◆ **Description of the task**
Set down exactly the first line of the entries and every line after it, through the line with "AppliedAs s x.port".
======== Data records
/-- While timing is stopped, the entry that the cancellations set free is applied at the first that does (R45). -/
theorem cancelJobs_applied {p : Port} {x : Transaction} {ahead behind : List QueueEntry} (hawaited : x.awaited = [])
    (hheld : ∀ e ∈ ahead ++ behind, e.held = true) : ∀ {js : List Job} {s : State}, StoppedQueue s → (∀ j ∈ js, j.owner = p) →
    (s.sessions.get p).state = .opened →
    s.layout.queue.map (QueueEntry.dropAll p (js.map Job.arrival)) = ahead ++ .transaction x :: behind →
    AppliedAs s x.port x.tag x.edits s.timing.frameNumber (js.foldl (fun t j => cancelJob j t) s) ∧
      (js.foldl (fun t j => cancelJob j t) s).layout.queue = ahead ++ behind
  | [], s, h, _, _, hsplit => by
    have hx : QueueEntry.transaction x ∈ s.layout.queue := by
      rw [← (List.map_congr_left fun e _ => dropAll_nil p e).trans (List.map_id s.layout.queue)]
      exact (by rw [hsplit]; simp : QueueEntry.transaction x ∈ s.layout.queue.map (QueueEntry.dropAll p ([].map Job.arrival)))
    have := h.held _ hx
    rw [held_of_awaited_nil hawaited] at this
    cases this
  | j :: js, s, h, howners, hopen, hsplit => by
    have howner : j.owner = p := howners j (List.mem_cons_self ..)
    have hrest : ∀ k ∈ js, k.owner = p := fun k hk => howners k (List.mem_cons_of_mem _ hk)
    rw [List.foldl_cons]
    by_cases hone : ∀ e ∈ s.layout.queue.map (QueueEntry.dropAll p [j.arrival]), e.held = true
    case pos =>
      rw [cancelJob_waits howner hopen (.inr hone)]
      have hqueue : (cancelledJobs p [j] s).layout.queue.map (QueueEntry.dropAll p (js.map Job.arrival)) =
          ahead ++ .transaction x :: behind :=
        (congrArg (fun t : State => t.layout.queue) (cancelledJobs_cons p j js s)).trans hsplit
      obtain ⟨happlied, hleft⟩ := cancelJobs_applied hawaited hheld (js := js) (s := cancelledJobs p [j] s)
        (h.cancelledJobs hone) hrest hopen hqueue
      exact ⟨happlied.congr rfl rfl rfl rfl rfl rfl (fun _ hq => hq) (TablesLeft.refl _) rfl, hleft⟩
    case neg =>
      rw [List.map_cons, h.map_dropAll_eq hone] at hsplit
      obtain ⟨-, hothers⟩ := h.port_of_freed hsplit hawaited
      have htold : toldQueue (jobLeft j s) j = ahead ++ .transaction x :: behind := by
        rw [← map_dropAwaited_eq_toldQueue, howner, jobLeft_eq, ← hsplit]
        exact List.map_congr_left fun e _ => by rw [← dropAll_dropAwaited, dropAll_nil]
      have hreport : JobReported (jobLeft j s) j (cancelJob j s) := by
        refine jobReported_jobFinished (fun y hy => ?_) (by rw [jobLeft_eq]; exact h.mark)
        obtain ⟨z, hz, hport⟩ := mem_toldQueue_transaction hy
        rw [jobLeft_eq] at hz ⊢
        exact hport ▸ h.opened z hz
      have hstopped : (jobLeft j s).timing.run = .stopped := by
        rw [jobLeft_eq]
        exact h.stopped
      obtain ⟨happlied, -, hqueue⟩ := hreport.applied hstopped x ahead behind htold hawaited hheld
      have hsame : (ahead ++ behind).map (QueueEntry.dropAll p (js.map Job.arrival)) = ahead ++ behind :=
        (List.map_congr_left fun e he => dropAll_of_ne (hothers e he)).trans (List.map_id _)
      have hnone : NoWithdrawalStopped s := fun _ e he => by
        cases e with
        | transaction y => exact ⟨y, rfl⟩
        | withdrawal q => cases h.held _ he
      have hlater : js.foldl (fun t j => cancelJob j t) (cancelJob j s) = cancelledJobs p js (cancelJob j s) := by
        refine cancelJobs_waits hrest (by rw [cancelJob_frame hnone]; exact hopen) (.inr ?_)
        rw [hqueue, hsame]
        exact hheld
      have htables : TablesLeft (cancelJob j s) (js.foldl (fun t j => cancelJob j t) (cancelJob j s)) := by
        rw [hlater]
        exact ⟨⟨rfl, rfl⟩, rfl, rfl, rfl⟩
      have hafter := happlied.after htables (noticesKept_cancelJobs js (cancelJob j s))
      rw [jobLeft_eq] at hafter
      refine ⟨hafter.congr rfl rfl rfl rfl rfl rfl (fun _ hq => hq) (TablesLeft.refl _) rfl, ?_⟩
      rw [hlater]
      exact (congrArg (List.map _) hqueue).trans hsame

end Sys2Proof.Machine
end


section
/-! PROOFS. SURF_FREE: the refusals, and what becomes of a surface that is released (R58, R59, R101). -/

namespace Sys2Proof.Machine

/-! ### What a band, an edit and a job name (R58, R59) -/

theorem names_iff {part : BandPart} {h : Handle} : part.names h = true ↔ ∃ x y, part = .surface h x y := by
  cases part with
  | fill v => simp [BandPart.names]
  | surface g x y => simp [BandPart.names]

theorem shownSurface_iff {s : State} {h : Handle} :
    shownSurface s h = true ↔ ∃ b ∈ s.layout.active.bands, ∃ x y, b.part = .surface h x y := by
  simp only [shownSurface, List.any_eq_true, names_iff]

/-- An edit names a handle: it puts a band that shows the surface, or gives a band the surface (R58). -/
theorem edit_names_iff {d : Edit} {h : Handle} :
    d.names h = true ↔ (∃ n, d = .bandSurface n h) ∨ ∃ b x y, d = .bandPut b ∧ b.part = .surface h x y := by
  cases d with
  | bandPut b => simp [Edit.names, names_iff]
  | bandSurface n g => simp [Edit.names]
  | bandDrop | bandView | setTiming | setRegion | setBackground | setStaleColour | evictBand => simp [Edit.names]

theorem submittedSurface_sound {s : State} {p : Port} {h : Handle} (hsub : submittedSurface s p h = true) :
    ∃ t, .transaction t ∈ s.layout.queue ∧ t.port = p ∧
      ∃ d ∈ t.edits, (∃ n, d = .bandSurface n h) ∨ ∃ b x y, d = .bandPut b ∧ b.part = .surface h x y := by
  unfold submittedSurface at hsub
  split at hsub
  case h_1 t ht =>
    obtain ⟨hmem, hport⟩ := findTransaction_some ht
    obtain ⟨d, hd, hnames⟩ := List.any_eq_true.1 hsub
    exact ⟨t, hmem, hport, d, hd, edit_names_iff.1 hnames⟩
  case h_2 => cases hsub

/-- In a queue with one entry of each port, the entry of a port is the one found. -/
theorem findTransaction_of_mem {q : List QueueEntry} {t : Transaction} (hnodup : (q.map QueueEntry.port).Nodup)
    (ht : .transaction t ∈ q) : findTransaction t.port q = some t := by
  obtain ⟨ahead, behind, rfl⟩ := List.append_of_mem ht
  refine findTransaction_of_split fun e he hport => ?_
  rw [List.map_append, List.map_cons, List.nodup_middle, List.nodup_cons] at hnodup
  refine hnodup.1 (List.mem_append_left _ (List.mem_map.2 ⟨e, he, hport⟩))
================
◆ **Answer to this problem**
/-- While timing is stopped, the entry that the cancellations set free is applied at the first that does (R45). -/
theorem cancelJobs_applied {p : Port} {x : Transaction} {ahead behind : List QueueEntry} (hawaited : x.awaited = [])
    (hheld : ∀ e ∈ ahead ++ behind, e.held = true) : ∀ {js : List Job} {s : State}, StoppedQueue s → (∀ j ∈ js, j.owner = p) →
    (s.sessions.get p).state = .opened →
    s.layout.queue.map (QueueEntry.dropAll p (js.map Job.arrival)) = ahead ++ .transaction x :: behind →
    AppliedAs s x.port x.tag x.edits s.timing.frameNumber (js.foldl (fun t j => cancelJob j t) s) ∧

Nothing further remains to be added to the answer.